There are quite a few inner workings to Principal Component Analysis. In this section, we’ll break down how PCA works in plain terms, allowing you to build your intuition.
Understanding how Principal Component Analysis Works
- Centring Data
PCA begins by entering data, which involves subtracting the mean of each feature from the data points. This ensures that the mean of each feature becomes zero, allowing us to later more easily identify the directions of maximum variance. (Note, it’s often a good idea to scale your data as well!)
- Calculating a Covariance Matrix
The covariance matrix describes the relationships between different features and how they change together.
- Eigenvalue Decomposition
Next, we perform eigenvalue decomposition on the covariance matrix, which yields eigenvectors and eigenvalues. Eigenvectors are used to represent the directions (the principal components) of maximum variance of the data. The eigenvalues represent the amount of variance explained by each principal component.
- Selecting Principal Components
Next, we sort the eigenvectors based on their corresponding eigenvalues in decreasing order. We choose the top n eigenvectors that represent the highest eigenvalues to capture most of the variance in the dataset.
- Projection of Data
We then project the original data onto the subspace spanned by the selected principal components. To do this, we multiply the centred data matrix by the matrix of principal components. The resulting transformed data has reduced dimensionality, where each data point is represented by the PCs.
In the next section, you’ll learn how to use Scikit-Learn to reduce the dimensionality of your data using PCA! Let’s get started.

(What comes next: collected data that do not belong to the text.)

@[simp] theorem State.setWreg_fresh (s : State) (w r : Nat) (v : VReg) : (s.setWreg w r v).fresh = s.fresh := State.modWarp_fresh _ _ _
@[simp] theorem State.setWreg_instant (s : State) (w r : Nat) (v : VReg) : (s.setWreg w r v).instant = s.instant := State.modWarp_instant _ _ _
@[simp] theorem State.setWreg_agenda (s : State) (w r : Nat) (v : VReg) : (s.setWreg w r v).agenda = s.agenda := State.modWarp_agenda _ _ _
@[simp] theorem State.setWreg_cur (s : State) (w r : Nat) (v : VReg) : (s.setWreg w r v).cur = s.cur := State.modWarp_cur _ _ _
@[simp] theorem State.setWreg_mod (s : State) (w r : Nat) (v : VReg) : (s.setWreg w r v).mod = s.mod := State.modWarp_mod _ _ _
@[simp] theorem State.setWreg_dies (s : State) (w r : Nat) (v : VReg) : (s.setWreg w r v).dies = s.dies := State.modWarp_dies _ _ _
@[simp] theorem State.setWreg_cores (s : State) (w r : Nat) (v : VReg) : (s.setWreg w r v).cores = s.cores := State.modWarp_cores _ _ _
@[simp] theorem State.setWreg_ctxs (s : State) (w r : Nat) (v : VReg) : (s.setWreg w r v).ctxs = s.ctxs := State.modWarp_ctxs _ _ _
@[simp] theorem State.setWreg_queues (s : State) (w r : Nat) (v : VReg) : (s.setWreg w r v).queues = s.queues := State.modWarp_queues _ _ _
@[simp] theorem State.setWreg_kernels (s : State) (w r : Nat) (v : VReg) : (s.setWreg w r v).kernels = s.kernels := State.modWarp_kernels _ _ _
@[simp] theorem State.setWreg_shares (s : State) (w r : Nat) (v : VReg) : (s.setWreg w r v).shares = s.shares := State.modWarp_shares _ _ _
@[simp] theorem State.setWreg_blocks (s : State) (w r : Nat) (v : VReg) : (s.setWreg w r v).blocks = s.blocks := State.modWarp_blocks _ _ _
@[simp] theorem State.setWreg_parks (s : State) (w r : Nat) (v : VReg) : (s.setWreg w r v).parks = s.parks := State.modWarp_parks _ _ _
@[simp] theorem State.setWreg_ops (s : State) (w r : Nat) (v : VReg) : (s.setWreg w r v).ops = s.ops := State.modWarp_ops _ _ _
@[simp] theorem State.setWreg_sfu (s : State) (w r : Nat) (v : VReg) : (s.setWreg w r v).sfu = s.sfu := State.modWarp_sfu _ _ _
@[simp] theorem State.setWreg_copies (s : State) (w r : Nat) (v : VReg) : (s.setWreg w r v).copies = s.copies := State.modWarp_copies _ _ _
@[simp] theorem State.setWreg_parts (s : State) (w r : Nat) (v : VReg) : (s.setWreg w r v).parts = s.parts := State.modWarp_parts _ _ _
@[simp] theorem State.setWreg_tops (s : State) (w r : Nat) (v : VReg) : (s.setWreg w r v).tops = s.tops := State.modWarp_tops _ _ _
@[simp] theorem State.setWreg_rwaits (s : State) (w r : Nat) (v : VReg) : (s.setWreg w r v).rwaits = s.rwaits := State.modWarp_rwaits _ _ _
@[simp] theorem State.setWreg_rwaitW (s : State) (w r : Nat) (v : VReg) : (s.setWreg w r v).rwaitW = s.rwaitW := State.modWarp_rwaitW _ _ _
@[simp] theorem State.setWreg_acts (s : State) (w r : Nat) (v : VReg) : (s.setWreg w r v).acts = s.acts := State.modWarp_acts _ _ _
@[simp] theorem State.setWreg_runs (s : State) (w r : Nat) (v : VReg) : (s.setWreg w r v).runs = s.runs := State.modWarp_runs _ _ _
@[simp] theorem State.setWreg_chunks (s : State) (w r : Nat) (v : VReg) : (s.setWreg w r v).chunks = s.chunks := State.modWarp_chunks _ _ _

Principal Component Analysis in Sklearn
In Python, we can abstract away many of the complexities of Principal Component Analysis using sklearn. The popular machine-learning library provides many helpful algorithms for supervised and unsupervised learning, as well as decomposing your datasets.

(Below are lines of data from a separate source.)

-- ==== Sys2Proof/Tests/Slice0.lean ====
section
/-! SUPPORT. The model's own tests: ill-formed words refused, words written out bit by bit from the spec's formats, single steps,
and a witness for each statement with hypotheses. -/

namespace Sys2Proof.Tests

set_option Elab.async false

open Sys2Proof.Machine

/-! ### Operand records -/

/-- The guard p7: every thread. -/
def always : Guard := ⟨false, 7⟩

def R (mod : BitVec 3) (d a b c : BitVec 9) : FmtR := ⟨always, mod, d, a, b, c, 0, false, false, false, false, false, false⟩
def I (mod : BitVec 3) (d a : BitVec 9) (imm : BitVec 24) : FmtI := ⟨always, mod, d, a, false, false, false, imm⟩
def K (d : BitVec 9) (imm : BitVec 32) : FmtK := ⟨always, 0, d, imm⟩
def L (d a b c : BitVec 9) (table : BitVec 8) : FmtL := ⟨always, d, a, b, c, table⟩
def V (mod : BitVec 3) (d a conv : BitVec 9) : FmtV := ⟨always, mod, d, a, conv, false, false, false⟩
def B (off : BitVec 32) : FmtB := ⟨always, false, 0, off⟩
def M (size : BitVec 3) (d a : BitVec 9) (off : BitVec 24) : FmtM := ⟨always, size, d, a, false, false, false, off⟩
def A (op : BitVec 4) (space : BitVec 2) (d a b c : BitVec 9) : FmtA := ⟨always, op, space, false, false, d, a, b, c, false⟩
def C (token : BitVec 6) (buf : BitVec 4) (wa wp : BitVec 6) (v : BitVec 9) (mod : BitVec 5) (imm : BitVec 12) : FmtC :=
  ⟨always, token, buf, wa, wp, v, mod, imm⟩
def T (tile : BitVec 5) (mask : BitVec 4) (va vf : BitVec 9) (q : BitVec 4) (mod : BitVec 5) (imm : BitVec 12) : FmtT :=
  ⟨always, tile, mask, va, vf, q, mod, imm⟩
def S (idx : BitVec 4) (w : BitVec 6) (v : BitVec 9) (mod : BitVec 5) (imm : BitVec 24) : FmtS := ⟨always, idx, w, v, mod, imm⟩

/-! ### Ill-formed words (R30, R32-R35, R42-R49): one for each check -/

theorem test_ill_guard : (Instr.iadd { R 0 1 2 3 0 with g := ⟨true, 7⟩ }).wf = false := by decide
theorem test_ill_mod : (Instr.iadd (R 3 1 2 3 0)).wf = false := by decide
theorem test_ill_unused_source : (Instr.iabs (R 0 1 2 3 0)).wf = false := by decide
theorem test_ill_unused_destination : (Instr.nop (R 0 1 0 0 0)).wf = false := by decide
theorem test_ill_zero_literal_field : (Instr.iadd { R 0 1 2 3 0 with za := true }).wf = false := by decide
theorem test_ill_zero_literal_keep : (Instr.iadd { R 0 1 0 3 0 with za := true, keep := 1 }).wf = false := by decide
theorem test_ill_keep_unused : (Instr.iabs { R 0 1 2 0 0 with keep := 2 }).wf = false := by decide
theorem test_ill_predicate_field : (Instr.isel (R 0 1 2 3 8)).wf = false := by decide
theorem test_ill_predicate_destination : (Instr.icmp (R 0 8 2 3 0)).wf = false := by decide
theorem test_ill_control_field : (Instr.lrotw (R 0 1 2 0 16)).wf = false := by decide
theorem test_ill_movi_mod : (Instr.movi ⟨always, 1, 0, 0⟩).wf = false := by decide
theorem test_ill_pgate_field : (Instr.pgate (L 1 2 3 8 0)).wf = false := by decide
theorem test_ill_cvt_same_type : (Instr.cvt (V 0 1 2 0x11)).wf = false := by decide
theorem test_ill_branch_target : (Instr.bra (B 4)).wf = false := by decide
theorem test_ill_branch_code : (Instr.trap (B 0x10000)).wf = false := by decide
theorem test_ill_branch_bare : (Instr.exit (B 8)).wf = false := by decide
theorem test_ill_size : (Instr.stb (M 5 1 2 0)).wf = false := by decide
theorem test_ill_space : (Instr.atom (A 0 3 1 2 3 0)).wf = false := by decide
theorem test_ill_atomic_op : (Instr.atom (A 14 0 1 2 3 0)).wf = false := by decide
theorem test_ill_red_destination : (Instr.red (A 0 0 1 2 3 0)).wf = false := by decide
theorem test_ill_waitv_op : (Instr.waitv (A 1 0 1 2 3 0)).wf = false := by decide
theorem test_ill_note_source : (Instr.note (A 0 0 0 2 3 0)).wf = false := by decide
theorem test_ill_copy_field : (Instr.cpyin (C 0 1 2 4 1 0 0)).wf = false := by decide
theorem test_ill_copy_mod : (Instr.cpyin (C 0 1 2 4 0 1 0)).wf = false := by decide
theorem test_ill_tile_mod : (Instr.mclr (T 0 0 0 0 0 1 0)).wf = false := by decide
theorem test_ill_tile_index : (Instr.mclr (T 0 0 0 0 0 0 16)).wf = false := by decide
theorem test_ill_sync_field : (Instr.mjoin (S 0 1 0 0 0)).wf = false := by decide
theorem test_ill_sync_mod : (Instr.mset (S 0 0 1 3 0)).wf = false := by decide
/-- Check 5 of R49: a register beyond the allocation, an unaligned pair, and a mask that does not exist. -/
theorem test_ill_allocation : (((Instr.iadd (R 0 255 2 256 0)).info 16).map fun k => k.fits 256) = some false := by decide
theorem test_ill_alignment : (((Instr.mov (R 1 3 2 0 0)).info 16).map fun k => k.fits 256) = some false := by decide
theorem test_ill_mask_index : (((Instr.mjoin (S 12 0 0 0 0)).info 16).map fun k => k.fits 256) = some false := by decide
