-- ==== Sys2Proof/Machine/Reconstruction.lean ====
section
/-! DEFINITION. Sample reconstruction (45_reconstruction.md R500 to R506). -/

namespace Sys2Proof.Machine

/-- `Dequant(sf, w, c)` (R500): on integers; the dividend is positive, so `/` is `div` (R501). -/
def dequant (sf w c : Nat) : Int :=
  if w = 0 then 0
  else ((2 * (c : Int) + 1) * 2 ^ (sf + 3)) / (2 ^ w - 1) - 2 ^ (sf + 3)

/-- The widths of the codewords of one block in wire order (R502). -/
def codewordWidths (s : State) : List Nat := (cells s.params).map fun c => (s.bits.get c.1 c.2).toNat

/-- The dequantized value of every cell, from the block's codewords in wire order (R502). -/
def dequantBlock (s : State) (cs : List Nat) : Mat Int :=
  writeCells (cells s.params)
    (List.zipWith (fun c x => dequant (s.sf.get c.1 c.2).toNat (s.bits.get c.1 c.2).toNat x)
      (cells s.params) cs)
    (Mat.ofFn fun _ _ => 0)

/-- The mid/side undo (R503): with two channels configured and JOIN[sb] = 1, (a, b) becomes (a+b, a-b). -/
def demux (p : Params) (join : BitVec 8) (m : Mat Int) (ch : Fin 2) (sb : Fin 8) : Int :=
  if p.ch = .two ∧ join.getLsbD sb = true then
    if ch = 0 then m.get 0 sb + m.get 1 sb else m.get 0 sb - m.get 1 sb
  else m.get ch sb

/-- SB after a block with codewords cs (R502, R66). A cell outside the configuration keeps its value (R70). -/
def reconMat (s : State) (cs : List Nat) : Mat Word :=
  Mat.ofFn fun ch sb =>
    if hasCell s.params ch sb then BitVec.ofInt 32 (demux s.params s.join (dequantBlock s cs) ch sb)
    else s.sb.get ch sb

/-- `Recon()` (R502): true and SB written when every codeword was read; false is Underflow, with SB
unchanged. -/
def recon (s : State) : Bool × State :=
  match readFields (codewordWidths s) s.stream with
  | (none, st) => (false, s.withStream st)
  | (some cs, st) => (true, (s.withStream st).withSb (reconMat s cs))

/-- `recon` (R502). -/
def execRecon (s : State) : Host.Outcome State Fault Refusal :=
  match recon s with
  | (false, t) => finish .underflow t
  | (true, t) => finish .ok t

end Sys2Proof.Machine
end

In order to conduct PCA in sklearn, we can make use of the PCA()
class. The class allows you to conduct and explore PCA of your dataset to find the optimal number of components.
This will make more sense as we walk through an example. We’ll use a dataset covering decathlon data from the 1988 Olympics. Each athlete in the dataset competed in ten different events:
- Running: 100m, 100m hurdles, 400m, and 1500m
- Jumping: long jump, high jump, and pole vault
- Throwing: javelin, discus, and shot put
You can find the dataset here, if you want to follow along.
Scaling Data for PCA
We can load the data into a Pandas DataFrame to simplify viewing our data. Let’s see how we can do this using the read_csv function:
# Reading Our Dataset into a DataFrame
df = pd.read_csv('https://raw.githubusercontent.com/nik-pi/Datasets/main/decathlon.csv', index_col='Athlete')
print(df.head())
# Returns:
# 100m 110m Hurdle 400m 1500m Pole Vault Long Jump High Jump \
# Athlete
# SEBRLE 11.04 14.69 49.81 291.7 5.02 7.58 2.07
# CLAY 10.76 14.05 49.37 301.5 4.92 7.40 1.86
# KARPOV 11.02 14.09 48.37 300.2 4.92 7.30 2.04
# BERNARD 11.02 14.99 48.93 280.1 5.32 7.23 1.92
# YURKOV 11.34 15.31 50.42 276.4 4.72 7.09 2.10
I have included a truncated version of the data in the code block above. One thing you’ll notice right away is that the scales of our data are quite different. We can verify this by using the .describe()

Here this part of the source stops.